Apple officials later backed off their opening remarks, noting that they were still in negotiations and were abiding by earlier agreements which would allow the companies to ship Mac OS systems.

"We are continuing to honor the existing licensing agreements. Other major licensees that will continue under these current licensing agreements include Motorola, Umax, and IBM, which of course, really hasn't gotten

Fred Anderson, acting CEO, on OS licensing
their program off the launching pad in a significant way yet," Anderson said. He emphasized that "We have no plans to give them Mac OS 8 for CHRP and we don't have any current plans to give them new Apple-licensed proprietary designs to licensees. But they can continue with the current designs they are licensing."

Currently, clone vendors pay Apple for each copy of the Mac OS sold on a system, and they also pay for use of hardware designs. The Mac OS 8 is an important release for clone vendors because it is needed for CHRP. Mac OS 8 and CHRP-compliant hardware are key technologies that will allow Mac clone vendors to enhance system performance and introduce innovative products more rapidly, but Apple is not inclined to let the clone vendors get too far ahead of Apple.

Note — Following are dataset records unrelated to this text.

-- ==== Sys2Proof/Proofs/NearAddresses.lean ====
section
/-! The checks of a near address (R18), and what each near access does with a refused one: O10. -/

namespace Sys2Proof.Machine

/-- Why R18's checks, in their order, refuse an access of `n` bytes at near address `x` by context `c`, if they do. -/
def State.NearRefused (s : State) (c : Nat) (x : Word) (n k : Nat) : Prop :=
  (2 ^ 33 ≤ x.toNat ∧ k = 0x03) ∨ (¬ 2 ^ 33 ≤ x.toNat ∧ x.toNat % n ≠ 0 ∧ k = 0x02)
    ∨ (¬ 2 ^ 33 ≤ x.toNat ∧ x.toNat % n = 0
      ∧ (FMap.get? (s.ctxAt c).tmap (x.toNat / Config.windowSize) = none ∨ Config.scratchEnd ≤ x.toNat % Config.windowSize) ∧ k = 0x03)

theorem State.near_of_refused {s : State} {c : Nat} {x : Word} {n k : Nat} (h : s.NearRefused c x n k) : s.near c x n = .bad k := by
  unfold State.near
  rcases h with ⟨hb, rfl⟩ | ⟨hb, ha, rfl⟩ | ⟨hb, ha, hh, rfl⟩
  · rw [if_pos hb]
  · rw [if_neg hb, if_pos ha]
  · rw [if_neg hb, if_neg (not_not.2 ha)]
    unfold State.findNear
    dsimp only
    split
    · rfl
    · next e => exact if_pos (hh.resolve_left fun hn => nomatch hn.symm.trans e)

/-- A refused address is none of the own window's where a live task holds that window (R16). -/
theorem State.ownNear_of_refused {s : State} {x : Word} {n k : Nat} (hv : FMap.get? (s.ctxAt s.here.ctx).tmap s.here.vtile ≠ none)
    (h : s.NearRefused s.here.ctx x n k) (o : Nat) : s.ownNear s.cur x n ≠ .ok o := by
  unfold State.ownNear
  dsimp only
  rcases h with ⟨hb, rfl⟩ | ⟨hb, ha, rfl⟩ | ⟨hb, ha, hh, rfl⟩
  · rw [if_pos hb]; exact nofun
  · rw [if_neg hb, if_pos ha]; exact nofun
  · rw [if_neg hb, if_neg (not_not.2 ha)]
    split
    · exact nofun
    · next hw =>
      rw [if_pos (hh.resolve_left fun hn => hv ((not_not.1 hw).symm ▸ hn))]
      exact nofun

/-! ### What a near access does with a refused address: it traps -/

theorem trapped_loadNear {s : State} {d : BitVec 5} {x : Word} {n k : Nat} {z b : Bool} (ht : s.here.canTrap) (hf : s.here.acquires = false)
    (h : s.near s.here.ctx x n = .bad k) : Trapped s (loadNear s d n z b x) k x := by
  have e : loadNear s d n z b x = s.trap k x := by simp only [loadNear, hf, h, Bool.false_eq_true, if_false]
  exact e ▸ trapped_trap ht k x

theorem trapped_exposedWrite {s : State} {x : Word} {n k : Nat} {f : State → Nat → State} {p : Nat → Nat → Packet} (ht : s.here.canTrap)
    (h : s.near s.here.ctx x n = .bad k) : Trapped s (exposedWrite s x n f p) k x := by
  have e : exposedWrite s x n f p = s.trap k x := by simp only [exposedWrite, h]
  exact e ▸ trapped_trap ht k x

theorem traps_st {s : State} {d base : BitVec 5} {size : BitVec 2} {off : BitVec 13} {k : Nat} (ht : s.here.canTrap)
    (h : s.near s.here.ctx (memAddr s.here base off) (sizeBytes size) = .bad k) :
    Traps s (.st d base size off) k (memAddr s.here base off) := by
  have e : exec (.st d base size off) s = .next (s.trap k (memAddr s.here base off)) := by
    change execSt d base size off s = _
    simp only [execSt, h]
  exact ⟨_, e, trapped_trap ht k _⟩

/-- An ste outside the own window is an exposed store: only the own window holds the template aperture (R197). -/
theorem traps_ste {s : State} {d base : BitVec 5} {size : BitVec 2} {off : BitVec 13} {k : Nat} (ht : s.here.canTrap)
    (hv : FMap.get? (s.ctxAt s.here.ctx).tmap s.here.vtile ≠ none)
    (h : s.NearRefused s.here.ctx (memAddr s.here base off) (sizeBytes size) k) :
    Traps s (.ste d base size off) k (memAddr s.here base off) := by
  have e : exec (.ste d base size off) s = .next (storeExposed s (memAddr s.here base off) (sizeBytes size)
      (leBytes (s.here.rd d).toNat (sizeBytes size))) := by
    change execSte d base size off s = _
    unfold execSte
    dsimp only
    split
    · next ho _ => exact absurd ho (State.ownNear_of_refused hv h _)
    · rfl
  exact ⟨_, e, trapped_exposedWrite ht (State.near_of_refused h)⟩

theorem traps_amo {i : Instr} {op : Nat} {d a b : BitVec 5} {ord : BitVec 2} {size : BitVec 1} {s : State} {k : Nat}
    (hi : exec i s = amo op d a b ord size s) (ht : s.here.canTrap) (hf : s.here.acquires = false)
    (h : s.near s.here.ctx (s.here.rd a) (4 * (size.toNat + 1)) = .bad k) : Traps s i k (s.here.rd a) :=
  ⟨_, by rw [hi, amo]; simp only [hf, h, Bool.false_eq_true, if_false], trapped_trap ht k _⟩

theorem traps_dset {s : State} {a b : BitVec 5} {k : Nat} (ht : s.here.canTrap) (hf : s.here.acquires = false)
    (h : s.near s.here.ctx (s.here.rd a) 1 = .bad k) : Traps s (.dset a b) k (s.here.rd a) :=
  ⟨_, congrArg Host.Outcome.next (if_neg (hf ▸ Bool.false_ne_true)), trapped_exposedWrite ht h⟩

theorem traps_dget {s : State} {d a : BitVec 5} {k : Nat} (ht : s.here.canTrap) (hf : s.here.acquires = false)
    (h : s.near s.here.ctx (s.here.rd a) 1 = .bad k) : Traps s (.dget d a) k (s.here.rd a) := by
  have e : exec (.dget d a) s = .next (s.trap k (s.here.rd a)) := by
    change execDget d a s = _
    simp only [execDget, hf, h, Bool.false_eq_true, if_false]
  exact ⟨_, e, trapped_trap ht k _⟩

/-- The bytes of an atomic's size (R82). -/
theorem amoBytes_eq (sz : BitVec 1) : 4 * (sz.toNat + 1) = if sz = 0 then 4 else 8 := by
  revert sz; decide

/-- Settles O10: R18's checks refuse the address, no access is made, and the trap of R358 is taken. -/
theorem nearAddressChecks : Obligations.NearAddressChecks := by
  intro s d a b base size z off ord sz ht hfresh hv addr n w bounds hole cause
  obtain ⟨-, -, -, hf⟩ := hfresh
  refine ⟨fun k hk i hi => ?_, fun k hk i hi => ?_, fun k hk => ?_⟩
  · have hr : s.NearRefused s.here.ctx (memAddr s.here base off) (sizeBytes size) k := hk
    have hn := State.near_of_refused hr
    simp only [List.mem_cons, List.not_mem_nil, or_false] at hi
    rcases hi with rfl | rfl | rfl | rfl
    · exact ⟨_, rfl, trapped_loadNear ht hf hn⟩
    · exact ⟨_, rfl, trapped_loadNear ht hf hn⟩
    · exact traps_st ht hn
    · exact traps_ste ht hv hr
  · have hn := State.near_of_refused (s := s) (c := s.here.ctx) (x := s.here.rd a) (n := w) (k := k) hk
    have hw : 4 * (sz.toNat + 1) = w := amoBytes_eq sz
    simp only [List.mem_cons, List.not_mem_nil, or_false] at hi
    obtain ⟨op, e⟩ : ∃ op, exec i s = amo op d a b ord sz s := by
      rcases hi with rfl | rfl | rfl | rfl | rfl | rfl | rfl | rfl | rfl | rfl <;> exact ⟨_, rfl⟩
    exact traps_amo e ht hf (hw ▸ hn)
  · have hn := State.near_of_refused (s := s) (c := s.here.ctx) (x := s.here.rd a) (n := 1) (k := k) hk
    exact ⟨traps_dset ht hf hn, traps_dget ht hf hn⟩

end Sys2Proof.Machine
end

"If we could have a licensing agreement that...grew the base of customers and if it enhanced the shareholder value of Apple, then we would have a positive attitude towards licensees. But through our negotiations with the licensees, we haven't been able to develop an agreement on any program that would meet Apple's objectives," claimed Anderson.

As evidence that the clone vendors have failed to expand the market, Anderson pointed to Apple's declining sales, saying that they company shipped 4.5 million units in 1995 and will ship about 3.5 million units this year. However, sources have told CNET's NEWS.COM that the company did an internal study which suggested that no more than 50 percent of its lost sales went to clone vendors.